Vorliegend überwiegt das Interesse des Beklagten, dass nicht vor endgültiger Klarstellung der Sach- und Rechtslage
Leistungen erbracht werden müssen, die dann nicht oder nur unter erschwerten Bedingungen im Falle des Erfolgs der
Berufung zurückgefordert werden können, das Interesse des Klägers an der Vollziehung des Urteils. Es besteht für
den Leistungsträger vielfach die Gefahr, dass die Rückerstattung faktisch nicht realisierbar ist (ebenso LSG
Niedersachsen-Bremen, Beschluss vom 12.06.2003 Az: L 13 SB 19/03 ER).

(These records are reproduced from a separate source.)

theorem State.atomic_phys (pa : Nat) : s.atomic c g sc has (.phys pa) size (fun m => op.apply size m v x) =
    ((s.placeOwn c g sc has pa size).atomicAt c g sc has pa size
        (op.apply size (BitVec.ofNat 64 (leNat ((s.placeOwn c g sc has pa size).memoRead c g sc has pa size))) v x),
      BitVec.ofNat 64 (leNat ((s.placeOwn c g sc has pa size).memoRead c g sc has pa size))) := by
  unfold State.atomic State.atomicAt
  dsimp only
  cases op.apply size (BitVec.ofNat 64 (leNat ((s.placeOwn c g sc has pa size).memoRead c g sc has pa size))) v x <;> rfl

/-- Where the core and the gangs that come between hold no write of the bytes, nothing has to be placed first. -/
theorem State.placeOwn_none {pa : Nat} (hfar : ¬(sc ≤ 1 ∨ (sc = 2 ∧ has = false))) (hw : ∀ i < size, look (s.core c).writes (pa + i) = none)
    (hg : ∀ g' ∈ s.gangsOn c, (wide sc || g' != g) = true → ∀ k, s.gang? g' = some k → ∀ i < size, look k.overlay (pa + i) = none) :
    s.placeOwn c g sc has pa size = s := by
  unfold State.placeOwn
  rw [if_neg hfar]
  refine List.foldlRecOn (motive := fun t : State => t = s) _ _ rfl (fun t ht i hi => ?_)
  subst ht
  have hi := List.mem_range.mp hi
  rw [hw i hi]
  refine List.foldlRecOn (motive := fun u : State => u = t) _ _ rfl (fun u hu g' hg' => ?_)
  subst hu
  obtain ⟨hon, hwide⟩ := List.mem_filter.mp hg'
  exact State.flushByte_none u g' (pa + i) (fun k hk => hg g' hon hwide k hk i hi)
end

/-! ## The end of a MEMO -/

/-- What follows the operation of a MEMO: its log, its gauge, its result. -/
def State.memoEnd (s2 : State) (c sl lane n : Nat) (vf : Nat) (a : Access) (op : MemoOp) (size d : Nat) (v x : Dword) (sc : Nat) (m : Dword) : State :=
  let s3 := s2.onWave c sl (fun w =>
    (if op = .ldo then w else w.logAccess a (.store lane a.pc a.place (memoData op size v x sc))).logAccess a (.value lane a.pc a.va m))
  let s3 := if op = .ldo ∧ !a.inPad then s3.gauge 1 c (some vf) (s3.clockOf c - a.issued) else s3
  s3.finish c sl lane n (fun t => if op = .sto then t else t.returned s3 d size m)

/-- Nothing is different but waves, the rewrite windows of cores and the gauges. -/
def Returned (u t : State) : Prop := ∃ v, { v with waves := u.waves, mon := u.mon } = u ∧ OnlyWaves v t

section
variable {u t : State} (h : Returned u t)
include h

theorem Returned.mem : t.mem = u.mem := by
  obtain ⟨v, hv, ho⟩ := h
  exact ho.mem.trans (congrArg State.mem hv :)
theorem Returned.gang (g : Nat) : t.gang? g = u.gang? g := by
  obtain ⟨v, hv, ho⟩ := h
  rw [State.gang?, ho.gangs]
  exact (congrArg (fun x : State => look x.gangs g) hv :)
theorem Returned.viewByte (k x : Nat) : t.viewByte k x = u.viewByte k x := by
  obtain ⟨v, hv, ho⟩ := h
  exact (ho.viewByte k x).trans (congrArg (fun y : State => y.viewByte k x) hv :)
theorem Returned.padByte (b x : Nat) : t.padByte b x = u.padByte b x := by
  obtain ⟨v, hv, ho⟩ := h
  exact (ho.padByte b x).trans (congrArg (fun y : State => y.padByte b x) hv :)
end

section
variable {s : State} {c sl n : Nat} {w : Wave} {th : Thread} {a : Access} (hp : Performable s c sl w th n a) {op : MemoOp} {size d sc : Nat} {v x : Dword}
include hp

/-- What the end of a MEMO leaves: its lane with the result, and the rest as the operation left it. -/
theorem memoEnd_returns {u : State} (hu : u.waves = s.waves) (honce : Once th n d size) (vf : Nat) (m : Dword) :
    ((u.memoEnd c sl th.lane n vf a op size d v x sc m).settle c sl).lane? c sl th.lane =
      some (if op = .sto then Thread.without th n else Thread.without th n (Thread.takes d size m)) ∧
    Returned u ((u.memoEnd c sl th.lane n vf a op size d v x sc m).settle c sl) := by
  have hplace : ∀ y : Wave, ((if op = .ldo then y else y.logAccess a (.store th.lane a.pc a.place (memoData op size v x sc))).logAccess a (.value th.lane a.pc a.va m)).core = y.core ∧
      ((if op = .ldo then y else y.logAccess a (.store th.lane a.pc a.place (memoData op size v x sc))).logAccess a (.value th.lane a.pc a.va m)).slot = y.slot := by
    intro y
    obtain ⟨h1, h2⟩ := Wave.logAccess_place (if op = .ldo then y else y.logAccess a (.store th.lane a.pc a.place (memoData op size v x sc))) a (.value th.lane a.pc a.va m)
    obtain ⟨h3, h4⟩ := Wave.logAccess_place y a (.store th.lane a.pc a.place (memoData op size v x sc))
    refine ⟨h1.trans ?_, h2.trans ?_⟩
    · split <;> [rfl; exact h3]
    · split <;> [rfl; exact h4]
  have hlog : (if op = .ldo then w else w.logAccess a (.store th.lane a.pc a.place (memoData op size v x sc))).logAccess a (.value th.lane a.pc a.va m) = w := by
    rw [log_unlined hp (.store th.lane a.pc a.place (memoData op size v x sc)), ite_self, log_unlined hp]
  have hwave : u.wave? c sl = some w := by rw [State.wave?, hu]; exact hp.wave
  have hlogged := State.wave?_onWave_same hwave hplace hlog
  unfold State.memoEnd
  dsimp only
  generalize hv1 : u.onWave c sl (fun w => (if op = .ldo then w else w.logAccess a (.store th.lane a.pc a.place (memoData op size v x sc))).logAccess a
    (.value th.lane a.pc a.va m)) = u1 at hlogged
  have hu1 : { u1 with waves := u.waves } = u := by rw [← hv1]; rfl
  generalize hv2 : (if op = .ldo ∧ (!a.inPad) = true then u1.gauge 1 c (some vf) (u1.clockOf c - a.issued) else u1) = u2
  have hu2 : { u2 with mon := u1.mon } = u1 := by
    rw [← hv2]
    split
    · exact State.gauge_rest ..
    · rfl
  have hw2 : u2.wave? c sl = some w := (congrArg (fun y : State => y.wave? c sl) hu2 :).trans hlogged
  refine ⟨?_, u2, ?_, (OnlyWaves.of_waves u2 _).trans (OnlyWaves.settle ..)⟩
  · by_cases ho : op = .sto
    · rw [if_pos ho]
      exact finish_lane hp (f := fun t => if op = .sto then t else t.returned u2 d size m) hw2 rfl (fun t => by rw [if_pos ho]) (fun t => by rw [if_pos ho]) (fun acc => by rw [if_pos ho])
        (fun _ _ _ _ => by rw [if_pos ho])
    · simp only [if_neg ho]
      exact returned_lane hp hw2 honce rfl
  · exact ((congrArg (fun y : State => { y with
      waves := u.waves, mon := u.mon }) hu2 :)).trans ((congrArg (fun y : State => { y with
      mon := u.mon }) hu1 :))

/-- A MEMO is performed where it stands: the operation, then its end. -/
theorem performWith_memo (hk : a.kind = .memo op size d v x sc) (hhere : ∀ k : State → State, s.fetched c sl th.lane n a k = k s) (hbreach : s.breachAt a = s)
    (hlocal : ∀ pa, a.place = .phys pa → isRemote pa = false) (hread : ¬(op = .ldo ∧ s.readsOld c sc (s.recOf w.blk).hasGang a = true)) :
    s.performWith c sl th.lane n w a =
      ((s.atomic c (s.gangId w.blk) sc (s.recOf w.blk).hasGang a.place size (fun m => op.apply size m v x)).1.strikeAt a op s).memoEnd
        c sl th.lane n (s.vfOf w.blk) a op size d v x sc
        (s.atomic c (s.gangId w.blk) sc (s.recOf w.blk).hasGang a.place size (fun m => op.apply size m v x)).2 := by
  have e : s.performWith c sl th.lane n w a = s.performMemo c sl th.lane n w a op size d v x sc := by rw [State.performWith, hk]
  rw [e]
  unfold State.performMemo State.memoEnd
  rw [replay_unlined hp]
  dsimp only
  cases hpl : a.place with
  | pad b off =>
    dsimp only
    rw [hhere, hbreach, if_neg hread]
  | phys pa =>
    dsimp only
    rw [if_neg (fun h => by rw [hlocal pa hpl] at h; exact Bool.false_ne_true h.2), hhere, hbreach, if_neg hread]

/-- What a MEMO performed leaves, where its operation leaves `u` and strikes nothing. -/
theorem memoPerformed_leaves (hk : a.kind = .memo op size d v x sc) (hhere : ∀ k : State → State, s.fetched c sl th.lane n a k = k s) (hbreach : s.breachAt a = s)
    (hlocal : ∀ pa, a.place = .phys pa → isRemote pa = false) (hread : ¬(op = .ldo ∧ s.readsOld c sc (s.recOf w.blk).hasGang a = true)) (honce : Once th n d size)
    {u : State} {m : Dword} (hu : u.waves = s.waves)
    (hat : s.atomic c (s.gangId w.blk) sc (s.recOf w.blk).hasGang a.place size (fun m => op.apply size m v x) = (u, m)) (hstrike : u.strikeAt a op s = u) :
    ((s.performWith c sl th.lane n w a).settle c sl).lane? c sl th.lane =
      some (if op = .sto then Thread.without th n else Thread.without th n (Thread.takes d size m)) ∧
    Returned u ((s.performWith c sl th.lane n w a).settle c sl) := by
  rw [performWith_memo hp hk hhere hbreach hlocal hread, hat, hstrike]
  exact memoEnd_returns hp hu honce ..
end

/-! ## In a scratchpad -/

section
variable {s : State} {c sl n : Nat} {w : Wave} {th : Thread} {a : Access} (hp : Performable s c sl w th n a) {op : MemoOp} {size d sc : Nat} {v x : Dword}
  (hk : a.kind = .memo op size d v x sc) (hsize : size = 4 ∨ size = 8) (hf : op = .addf → size = 4) (hv : v.toNat < 2 ^ (8 * size)) (honce : Once th n d size)
include hp hk hsize hf hv honce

So kann der Leistungsträger keine
Erstattung wegen Beträgen verlangen, die er in Ausführung eines später aufgehobenen Urteils erbracht hat (sog.
Urteilsleistungen), wenn die Rückzahlung für den Leistungsempfänger eine besondere Härte bedeuten würde (BSG
SozR 1300 § 50 Nr 6 und SozR 3-1300 § 45 Nr 10). Der Kläger hingegen erleidet durch die Aussetzung der
Vollstreckung keinen dauerhaften Nachteil, da er im Falle der Bestätigung des Ersturteils Leistungen rückwirkend
erhält.
Diese Anordnung ist unanfechtbar; sie kann jederzeit aufgehoben werden (§ 199 Abs 2 Satz 3 SGG).
Die Kostenentscheidung beruht auf § 193 Abs 4 SGG in entsprechender Anwendung (vgl Meyer-Ladewig, Kommentar
zum SGG, 7. Auflage § 199 RdNr 7 c).